Homemade porty's, eh?


----------



## MasterBlaster (Oct 24, 2004)




----------



## MasterBlaster (Oct 24, 2004)

One guy I told about it made one as big as a boat anchor. It was funny, but he mounted it on his truck. It worked!


----------



## DDM (Oct 24, 2004)

porty 2.jpg

That ressembles a boat anchor!


----------



## Toddppm (Oct 24, 2004)

> _Originally posted by BewtifulTreeMan _
> *How do i determine how many wraps to use on my portawrap for different size loads? *



Take Three Wraps?

Could it be?


----------



## MasterBlaster (Oct 24, 2004)

That's usually too many. I can run a tank with two. And my _gloves._


----------



## rahtreelimbs (Oct 24, 2004)

Also depends on the rope you are using. 

Some way require 2 wraps and some 3.


----------



## Lumberjack (Oct 24, 2004)

I would say 2-3 will handle almost anything, however if your gonna be holding the load for a long time, take another just to make it easier. Also before locking it off, sometimes it is good to make a coupla extra wraps to keep the load from moving when getting it off. Hard locking with just 2-3 wraps is fine, its just hard to keep the load from moving at all, it normally drops a few inches.


----------



## rahtreelimbs (Oct 24, 2004)

> _Originally posted by Lumberjack _
> *I would say 2-3 will handle almost anything, however if your gonna be holding the load for a long time, take another just to make it easier. Also before locking it off, sometimes it is good to make a coupla extra wraps to keep the load from moving when getting it off. Hard locking with just 2-3 wraps is fine, its just hard to keep the load from moving at all, it normally drops a few inches. *




Don't forget to half-twist on the pins for a secure lock-off!


----------



## TheTreeSpyder (Oct 24, 2004)

Don't stand too close to the draw in point of the line, and have a pre-planned route to dive into to get more friction on line against something in case of miscalcualtion.

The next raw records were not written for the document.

/-! ### Template replay (R394, R395) -/

/-- The words of a template, or the cause that its translation ends in. -/
def State.templateWords (s : State) (q : SeqId) (va : Nat) : Nat → Except Cause (List W)
  | 0 => .ok []
  | n + 1 => match s.xlateWalk (s.firstTile (partOf q)) q Access.read (BitVec.ofNat 64 va) with
    | .fault c => .error c
    | .miss => .error .xlateDenied
    | .at_ pl _ =>
      if s.placeBad pl 8 then .error .poison
      else match s.templateWords q (va + 8) n with
        | .error c => .error c
        | .ok l => .ok (BitVec.ofNat 64 (s.readNum (.seq q) pl 8) :: l)

/-- A port word that a template may hold. -/
def goodPort (w : W) (nodes : Nat) : Bool :=
  let tag := field w 60 4
  tag == 0 || (tag == 1 && decide (field w 8 50 < nodes))

/-- The seed pairs' node indices, 16 bits each, packed from the low end. -/
def seedIndices (l : List W) (n : Nat) : List (Nat × Nat) :=
  let h (i : Nat) : Nat := field (l.getD (i / 4) 0) (16 * (i % 4)) 16
  (List.range n).map fun i => (h (2 * i), h (2 * i + 1))

/-- Nodes taken round-robin over the rewrite tiles' pools, those with an empty pool passed over; none when all are empty.
Log 80: DEDUCED. -/
def State.takeRound (s : State) (q : SeqId) (tiles : List TileId) : Nat → Nat → Option (State × List W)
  | 0, _ => some (s, [])
  | n + 1, i =>
    match (List.range tiles.length).findSome? fun j =>
        let k := (i + j) % tiles.length
        let t := tiles.getD k 0
        if (s.tiles[t].seqOn q).head = 0 then none else some (k, t) with
    | none => none
    | some (k, t) =>
      let head := (s.tiles[t].seqOn q).head
      let next := s.nodeWord q t (lineOf head) 40
      match (s.modTileSeq t q fun y => { y with head := next }).takeRound q tiles n (k + 1) with
      | none => none
      | some (s1, l) => some (s1, head :: l)

/-- An image's word as its copy holds it: the header with its claim, pool and dusk fields 0, a port word's LINE relocated. -/
def relocate (nodes : List W) (i : Nat) (w : W) : W :=
  if i = 0 then putField (putField (putField (hdrClaim w none) 25 1 0) 26 1 0) 48 16 0
  else if i ≤ 4 ∧ field w 60 4 = 1 then putField w 8 50 (lineOf (nodes.getD (field w 8 50) 0)).toNat
  else w

/-- One node's copy written. -/
def State.copyNode (s : State) (q : SeqId) (nodes : List W) (img : List W) (k : Nat) : State :=
  let line := lineOf (nodes.getD k 0)
  (List.range 8).foldl (fun a i =>
    a.setNodeWord q (s.firstTile (partOf q)) line (8 * i) (relocate nodes i (img.getD (8 * k + i) 0))) s

/-- REPLAY performed (R395): STATUS and result. Log 80: DEDUCED. -/
def State.replayNet (s : State) (q : SeqId) (x : Sequence) (b : ReplayBody) : State × BitVec 8 × List W :=
  let bad := b.nseed == 0 || 4096 < b.nseed || b.nnode == 0 || 4096 < b.nnode || 64 < b.patches.length || b.tmplva.toNat % 64 != 0 ||
    b.patches.any fun y => y.2.1 == 3 || decide (b.nnode ≤ y.1.val)
  if bad then (s, 0x82, [])
  else match s.templateWords q b.tmplva.toNat (8 * b.nnode), s.templateWords q (b.tmplva.toNat + 64 * b.nnode) ((b.nseed + 1) / 2) with
    | .error c, _ => (s, 0x86, [c.code.setWidth 64])
    | _, .error c => (s, 0x86, [c.code.setWidth 64])
    | .ok img, .ok sd =>
      let seeds := seedIndices sd b.nseed
      let ports := (List.range b.nnode).all fun k => [1, 2, 3, 4].all fun i => goodPort (img.getD (8 * k + i) 0) b.nnode
      if !ports || seeds.any (fun y => b.nnode ≤ y.1 || b.nnode ≤ y.2) then (s, 0x01, [])
      else match s.takeRound q x.rtiles b.nnode 0 with
        | none => (s, 0x83, [])
        | some (s1, nodes) =>
          let t := s.firstTile (partOf q)
          let s2 := (List.range b.nnode).foldl (fun a k => a.copyNode q nodes img k) s1
          let s3 := b.patches.foldl (fun a y =>
            a.setNodeWord q t (lineOf (nodes.getD y.1.val 0)) (40 + 8 * y.2.1.val) y.2.2) s2
          let num := x.lastRun + 1
          let run : TemplateRun := { num := num, node0 := nodes.getD 0 0, before := x.counts }
          let s4 := s3.modSeq q fun y => { y with lastRun := num, runs := y.runs ++ [run] }
          let seed (a : State) (y : Nat × Nat) : State :=
            let e := BagEntry.make q (lineOf (nodes.getD y.1 0)) (lineOf (nodes.getD y.2 0)) b.pri
            a.pushPair (a.homeOf q t e.lineA) e []
          (seeds.foldl seed s4, 0, [BitVec.ofNat 64 num, nodes.getD 0 0])

/-! ### QUIET (R371, R372) -/

/-- The conditions of R371. -/
def State.calm (s : State) (q : SeqId) : Bool :=
  (List.finRange 1024).all (fun t => (s.tiles[t].bag.all fun e => e.seq != q || e.park != 0 || e.quiet && !e.borrowed) &&
    (List.finRange 8).all fun k => match (s.strandAt t k).work with
      | .rewrite _ => (s.strandAt t k).seq != q
      | .free | .thread _ | .firmware => true) &&
  s.relay.all fun m => m.served || match m.body with
    | .pair e _ _ => e.seq != q
    | .netop _ p _ _ => p != q
    | .read _ | .readRsp .. | .write .. | .amo .. | .amoRsp .. | .netrsp .. | .borrow | .msg .. | .creditWords .. | .creditSeq _
    | .ack _ | .recall _ | .slice .. => true

/-- The activity counts of a sequence, by tile. -/
def State.activities (s : State) (q : SeqId) : List Nat := (List.finRange 1024).map fun t => (s.tiles[t].seqOn q).activity

/-- Entries parked (R372). -/
def State.parkedPairs (s : State) (q : SeqId) : Nat :=
  ((List.finRange 1024).map fun t => (s.tiles[t].bag.filter fun e => e.seq == q && e.park != 0).length).foldl (· + ·) 0

/-- The counts of R372 but PARKED. -/
def Counts.report (c : Counts) : List W :=
  [c.rewrites, c.allocs, c.frees, c.stale, c.discards, c.drops, c.doublefree, c.cuts, c.loose, c.rulemiss].map (BitVec.ofNat 64)

/-- What has been counted since a start. -/
def Counts.since (c b : Counts) : Counts :=
  { rewrites := c.rewrites - b.rewrites, allocs := c.allocs - b.allocs, frees := c.frees - b.frees, stale := c.stale - b.stale,
    discards := c.discards - b.discards, drops := c.drops - b.drops, doublefree := c.doublefree - b.doublefree,
    cuts := c.cuts - b.cuts, loose := c.loose - b.loose, rulemiss := c.rulemiss - b.rulemiss, bundles := c.bundles - b.bundles,
    mmas := c.mmas - b.mmas, linesRead := c.linesRead - b.linesRead, linesWritten := c.linesWritten - b.linesWritten,
    circuitWords := c.circuitWords - b.circuitWords, pageRequests := c.pageRequests - b.pageRequests }

/-- A sequence found quiet for the first time since it was active: QUIET, and the INSTANCE events of the runs started before it, in
ascending number (R372, R395). -/
def State.reportQuiet (s : State) (q : SeqId) (x : Sequence) : State :=
  let s1 := s.seqEvent 0 q 0x0001 (portWord x.iface[0] false :: x.counts.report ++ [BitVec.ofNat 64 (s.parkedPairs q)])
  let s2 := x.runs.foldl (fun a r =>
    a.seqEvent 0 q 0x000C (BitVec.ofNat 64 r.num :: r.node0 :: (x.counts.since r.before).report)) s1
  s2.modSeq q fun y => { y with quiet := true, runs := [] }

/-- One sequence under a sweep. -/
def State.sweepSeq (s : State) (q : SeqId) : State :=
  match s.seqs[q] with
  | none => s
  | some x =>
    let now := s.activities q
    let still := s.calm q && now == x.lastActivity
    let s1 := s.modSeq q fun y => { y with lastActivity := now, quiet := y.quiet && still }
    if still && !x.quiet then s1.reportQuiet q { x with lastActivity := now } else s1

/-- QUIET_SWEEP (R371), at the next multiple of 65,536 slots. -/
def execQuietSweep (s : State) : Out :=
  .next ((List.finRange 256).foldl State.sweepSeq (s.until ((s.domain.sid / 65536 + 1) * 65536)))

end Sys2Proof.Machine
end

Forearms are tender and easy to ropeburn.


----------



## Toddppm (Oct 24, 2004)

Nobody remembers Take3wraps? 


Man I been reading this stuff for tooooo lonnnnnng.


----------



## tophopper (Oct 24, 2004)

> _Originally posted by Toddppm _
> *Nobody remembers Take3wraps?
> 
> 
> Man I been reading this stuff for tooooo lonnnnnng. *



Im with ya


----------



## Nickrosis (Oct 24, 2004)

> _Originally posted by tophopper _
> *Im with ya *


Todd's outrunning nearly all of us. He joined over 2 years before you did.


----------



## tophopper (Oct 24, 2004)

What I meant was that I remembered who take3wraps was  

do you?

also Nick this is my second log in name, trust me Ive been around


----------



## Nickrosis (Oct 24, 2004)

You win. I'm looking it up.


----------



## DDM (Oct 24, 2004)

Nick? arent you supposed to be doing homework? :Monkey:


----------



## Nickrosis (Oct 24, 2004)

Only 9 incredibly valuable posts: http://www.arboristsite.com/search.php?s=&action=showresults&searchid=278221


----------



## Nickrosis (Oct 24, 2004)

> _Originally posted by DDM _
> *Nick? arent you supposed to be doing homework? :Monkey: *


What? Are you my mom? Or Erik? 

I'm talking to that Canadian girl.


----------



## Tom Dunlap (Oct 25, 2004)

"Take three wraps" was a moniker off the ORIGINAL ISA site. That name goes back about seven or eight years. I doubt that many of the current AS or TB users have been around since TTW's time.

Do you remember "[email protected]" Now there was a piece of work...bad work.


----------



## Stumper (Oct 25, 2004)

A TTW did appear here -the only person I ever put on ignore.


----------



## Climber2 (Oct 25, 2004)

> _Originally posted by Tom Dunlap _
> [BDo you remember "[email protected]" Now there was a piece of work...bad work. [/B]



I remember him, Tom Simmons, DoubleBraid and a few others. What ever happened to Tom Simmons? I learned a lot from him about tree work but also about life.

Mike


----------



## arboromega (Oct 25, 2004)

the port a wrap 3 will take less wraps to lower a load smoothly than the original ones. the number of wraps depends on your load and the more wraps the larger the weight on the line. 
if you take too many wraps and the peice is too ight you are going to bang the climber around because the piece may not move at all.


----------



## MasterBlaster (Oct 25, 2004)

> _Originally posted by arboromega _
> *... you are going to bang the climber around... *




Or, crush them.


----------



## Toddppm (Oct 25, 2004)

> _Originally posted by Tom Dunlap _
> *"Take three wraps" was a moniker off the ORIGINAL ISA site. That name goes back about seven or eight years. I doubt that many of the current AS or TB users have been around since TTW's time.
> 
> Do you remember "[email protected]" Now there was a piece of work...bad work. *



The one and only original, Not sure if the person that signed up here with that name was the original or not? 
Been a looonnngggg time , those archives are still available I think , ran into some doing a search not long ago.

The way Bewtifultreeman started out here and his wording kinda reminded me of take3wraps, along with the original question:Monkey:


----------



## Toddppm (Oct 25, 2004)

> _Originally posted by Climber2 _
> *I remember him, Tom Simmons, DoubleBraid and a few others. What ever happened to Tom Simmons? I learned a lot from him about tree work but also about life.
> 
> Mike *



Actually I thought Doublebraid was Glen R.?


----------



## Nickrosis (Oct 26, 2004)

This should all get written down somewhere besides the Internet.


----------



## Oxman (Oct 26, 2004)

I believe it was [email protected]. There was a lot of yelling in all caps.


----------



## Climber2 (Oct 26, 2004)

> _Originally posted by Toddppm _
> *Actually I thought Doublebraid was Glen R.? *



I never knew doublebraid's real name but I do see similarities in his and GlenR's posts. That was back when you could log in anonymous and still post.

Mike


----------